Esses instrumentos reforçam o papel do Tribunal de Contas como indutor de políticas públicas, especialmente quando avalia programas governamentais, analisa resultados e emite recomendações. Ao fazê-lo, o controle externo passa a exercer influência positiva no ciclo das políticas públicas, contribuindo para uma gestão mais eficiente, efetiva e alinhada aos interesses da sociedade.
Outro aspecto relevante, e por vezes, pouco compreendido pelos cidadãos, é a composição mista dos Tribunais de Contas. Esses órgãos, constitucionalmente autônomos e independentes, são formados por cidadãos brasileiros com formações e experiências multidisciplinares, desde que atendidos os requisitos previstos no art. 73, §1º, da Constituição Federal.

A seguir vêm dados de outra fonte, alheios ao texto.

-- ==== Sys2Proof/Machine/LinkSteps.lean ====
section
/-!
DEFINITION. The commands of the STATION LINK's transmitter and receive checker (chapter 3) and the conflict of section 4.7.

The time that a frame still takes on the line passes at the command that ends it (log entries 10 and 32).
-/
namespace Sys2Proof.Machine

/-- The line is idle as the receive checker sees it: 12 recessive bit times have passed (R46). -/
def Link.idle (l : Link) : Bool := l.framing = .idleCount && decide (12 ≤ l.recessive)

/-- An attempt is in progress and its head frame stands in its queue. -/
def Link.attempting (l : Link) : Bool :=
  (l.transmitter = .arbitrating || l.transmitter = .sending) && l.current.isSome

/-- The frame in flight as it goes on the line. -/
def State.frameInFlight (s : State) : Option Frame :=
  s.link.current.map (fun f => { sender := s.self, payload := f.payload })

/-- The bytes of a frame on the line (R46). -/
def Payload.frameBytes (p : Payload) : Nat := p.bytes.length + 4

/-! ## Starting and losing an attempt (R49, R50) -/

/-- The arbiter chooses the oldest frame of the lowest waiting class and the transmitter drives the start bit; with nothing
waiting it returns to FREE (R49, R61). The receive checker follows the frame this station sends too (R47). -/
def Link.start (l : Link) (now : Nat) : Link :=
  match l.lowestClass with
  | some c =>
    { l with transmitter := .arbitrating, attempt := some c, framing := .inFrame, recessive := 0, frameStart := now }
  | none => { l with transmitter := .free }

/-- The frame in flight after an attempt that ends unsent without a fault: one withdrawn leaves, the others stay (R50, R60). -/
def Link.keepOrWithdraw (l : Link) (c : FrameClass) (f : QueuedFrame) : Link :=
  l.replaceHead c (if f.withdrawn then [] else [f])

/-- An attempt ends by lost arbitration (R50). -/
def Link.lose (l : Link) : Link :=
  match l.attempt, l.current with
  | some c, some f => (l.keepOrWithdraw c f).endAttempt
  | _, _ => l

/-- The station time at which bit `bit` of byte 0 has been sent: the start bit comes before the 8 data bits (R46). -/
def State.bitEnd (s : State) (bit : Fin 8) : Nat := s.link.frameStart + (9 - bit.val)

/-- The bit of byte 0 that the attempt sends is recessive (R46, R50). -/
def State.sendsRecessive (s : State) (bit : Fin 8) : Bool :=
  s.frameInFlight.any (fun f => (byteZero f).getLsbD bit.val)

/-! ## Notices on a frame (R54) -/

/-- The joining flag of the HAIL in the place is cleared (R72). -/
def Link.clearJoining (l : Link) : Link :=
  { l with hail := l.hail.map (fun f =>
      match f.payload with
      | .hail h => { f with payload := .hail { h with joining := false } }
      | _ => f) }

/-- The FETCH UNIT's entry for an ASK that was sent becomes AWAITING_FIRST (R120). -/
def State.askSent (s : State) (a : Ask) : State :=
  match s.fetchFor a.key a.line with
  | some e =>
    if e.phase = .askQueued then
      s.updateFetch e { e with phase := .awaitingFirst, deadline := some (s.now + Config.responseWindow) }
    else s
  | none => s

/-- The notice that a frame was sent, to the block that queued it (R54, R59, R72, R82, R120). -/
def State.sentNotice (s : State) (f : QueuedFrame) : State :=
  match f.payload with
  | .chartOpen o => if o.reannounce then s else s.ownOpenNotice o.key
  | .chartClose _ | .decline _ | .tally _ => s
  | .ask a => if f.withdrawn then s else s.askSent a
  | .body b => if b.endMark && !f.withdrawn then s.dropBody 0 else s
  | .hail h =>
    if h.joining then
      { s with roster := { s.roster with joiningPending := false }, link := s.link.clearJoining }
    else s

/-- The notice that a frame was dropped after its third collision fault (R54, R59, R82, R120). -/
def State.droppedNotice (s : State) (f : QueuedFrame) : State :=
  match f.payload with
  | .chartOpen o => if o.reannounce then s else s.ownOpenNotice o.key
  | .chartClose _ | .decline _ | .tally _ | .hail _ => s
  | .ask a => s.retireWhere (fun e => e.isFor a.key a.line && e.phase = .askQueued) false
  | .body _ => ({ s with link := { s.link with segments := [] } }).dropBody 0

/-! ## The end of an attempt (R62) -/

/-- An attempt completes without a fault (R62, R47): the frame leaves its queue. -/
def State.completeAttempt (s : State) : State :=
  match s.link.attempt, s.link.current with
  | some c, some f =>
    let s := { s with now := s.frameEnd f.payload.frameBytes }
    ({ s with link := (s.link.replaceHead c []).endAttempt.frameArrived }).sentNotice f
  | _, _ => s

/-- A collision fault ends the attempt: the fault count rises, and at 3 the frame is dropped with LINE_FAULT (R62). A frame
withdrawn while in flight leaves as withdrawn (R60). -/
def State.faultAttempt (s : State) : State :=
  match s.link.attempt, s.link.current with
  | some c, some f =>
    if f.withdrawn then { s with link := (s.link.replaceHead c []).endAttempt }
    else if f.faults + 1 < 3 then
      { s with link := (s.link.replaceHead c [{ f with faults := f.faults + 1 }]).endAttempt }
    else (({ s with link := (s.link.replaceHead c []).endAttempt }).droppedNotice f).post .lineFault 0
  | _, _ => s

/-! ## A frame with this station's number (R63, R74, R136) -/

/-- The link sets MUTE: its attempt is abandoned and every queue cleared (R63). -/
def Link.setMute (l : Link) : Link :=
  { l with
    mute := true, transmitter := .free, attempt := none, openClose := [], askDecline := [], tally := [], segments := []
    hail := none, hailReplacement := none }

/-- The directory's notices that its queued OPENs were cleared (R82). -/
def State.clearOwnOpens (s : State) : State :=
  { s with slots := s.slots.map (fun (p : Nat × Slot) => (p.1, { p.2 with record :=
      if p.2.record.ownOpen = .queued then { p.2.record with ownOpen := .done } else p.2.record })) }

/-- A station number conflict: MUTE, STATION_CONFLICT, and the FETCH UNIT cleared (R63, R74, R136). A further one while MUTE
is set changes nothing. -/
def State.conflict (s : State) : State :=
  if s.link.mute then s
  else
    ({ s.clearOwnOpens with
       link := s.link.setMute
       fetch := { s.fetch with fetches := [], timers := [], bodies := [] } }).post .stationConflict 0

/-- A frame of some bytes has arrived whole (R47). -/
def State.arrive (s : State) (frame : List Byte) : State :=
  { s with now := s.frameEnd frame.length, link := s.link.frameArrived }

/-- A frame that bears this station's own number. -/
def State.ownNumbered (s : State) (frame : List Byte) : Bool := (decodeFrame frame).any (fun f => f.sender == s.self)

/-! ## The commands -/

/-- TRANSMIT_START (R49, R61): the transmitter is WAITING, sending is allowed and the line is idle. -/
def execTransmitStart (s : State) : Host.Outcome State Fault Refusal :=
  .next (s.whenCan (s.running && s.link.transmitter = .waiting && s.sendingAllowed && s.link.idle)
    (fun s => { s with link := s.link.start s.now }))

/-- ARBITRATION_LOST (R50, R60): in ARBITRATING, at a recessive bit of byte 0 that has not passed yet. -/
def execArbitrationLost (bit : Fin 8) (s : State) : Host.Outcome State Fault Refusal :=
  .next (s.whenCan (s.running && s.link.transmitter = .arbitrating && s.link.attempting && s.sendsRecessive bit &&
      decide (s.now < s.bitEnd bit))
    (fun s => ({ s.reach (s.bitEnd bit) with link := s.link.lose }).settle))

/-- COLLISION_FAULT (R50, R54, R60, R62): an attempt is in progress. -/
def execCollisionFault (s : State) : Host.Outcome State Fault Refusal :=
  .next (s.whenCan (s.running && s.link.attempting) (fun s => s.faultAttempt.settle))

/-- FRAME_SENT (R47, R54, R62): an attempt is in progress. -/
def execFrameSent (s : State) : Host.Outcome State Fault Refusal :=
  .next (s.whenCan (s.running && s.link.attempting) (fun s => s.completeAttempt.settle))

/-- RECEIVE_FRAME_DISCARDED (R47, R48, R52): a frame that framing, CRC or the validity checks discard reaches no block. -/
def execReceiveFrameDiscarded (frame : List Byte) (resyncDominant : Bool) (s : State) :
    Host.Outcome State Fault Refusal :=
  .next (s.whenCan (s.running && s.link.canTakeFrame && frameDiscarded frame resyncDominant)
    (fun s => { s with
      now := s.frameEnd frame.length
      link := if framingBroken frame resyncDominant then s.link.frameBroken else s.link.frameArrived }))

/-- OWN_NUMBER_FRAME (R53, R63, R74, R136): a valid frame bearing this station's number that it did not send. -/
def execOwnNumberFrame (frame : List Byte) (s : State) : Host.Outcome State Fault Refusal :=
  .next (s.whenCan (s.running && s.link.canTakeFrame && s.ownNumbered frame) (fun s => (s.arrive frame).conflict))

/-- The checker is at idle (R47). -/
def Link.atIdle (l : Link) : Link := { l with framing := .idleCount, recessive := 12 }

/-- LINE_IDLE (R46, R47): 12 recessive bit times pass while no frame is being taken and the checker is not at idle yet. -/
def execLineIdle (s : State) : Host.Outcome State Fault Refusal :=
  .next (s.whenCan (s.running && s.link.framing != .inFrame && !s.link.idle)
    (fun s => { s.elapse 12 with link := s.link.atIdle }))

end Sys2Proof.Machine
end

No âmbito estadual, quatro conselheiros são indicados pela Assembleia Legislativa e três pelo Governador do Estado, sendo dois escolhidos alternadamente entre membros do Ministério Público de Contas e auditores substitutos de conselheiros, e o terceiro de livre escolha do chefe do Poder Executivo.
Com a recente indicação e nomeação do procurador de contas Alisson Carvalho de Alencar para o cargo de conselheiro, o TCE-MT não apenas se aproxima da composição idealizada pelo Constituinte de 1988, como também reforça a qualidade técnica de seu colegiado. O perfil profissional e acadêmico do novo e jovem conselheiro dispensa maiores comentários, destacando-se por sua cortesia, elevada capacidade de comunicação, maturidade intelectual e comportamental, além de competências socioemocionais relevantes ao exercício da função.
Embora a maioria dos conselheiros seja escolhida entre agentes políticos que, ao longo de suas trajetórias, adquiriram sólidos conhecimentos e experiências em administração pública, a mescla de formações e vivências constituem uma virtude institucional. A diversidade de perfis profissionais amplia a qualidade do debate, aprofunda a análise de casos concretos e favorece a adoção de decisões técnicas adequadas e razoáveis.
Nessa mesma perspectiva e em conformidade com o texto constitucional, a próxima vaga de conselheiro oriunda da quota do Governador deverá ser preenchida por auditor substituto de conselheiro, escolhido a partir de uma lista tríplice. Nesse processo, cabe ao Governador a escolha discricionária entre os três nomes indicados pelo Tribunal, à Assembleia Legislativa a sabatina e aprovação do indicado e, por fim, ao chefe do Executivo a nomeação, seguida da posse pelo Presidente do Tribunal.
Diante da crescente complexidade da administração pública e da maior exigência social por resultados concretos, fortalecer a composição mista dos Tribunais de Contas revela-se essencial para a efetividade do controle externo. Mais do que fiscais da coisa pública, essas instituições consolidam-se como instâncias qualificadas de orientação técnica especializada, diálogo institucional e de proposição de soluções e boas práticas de gestão pública.
Isaías Lopes da Cunha
É auditor substituto de conselheiro no TCE-MT e doutorando em Ciências Contábeis e Administração.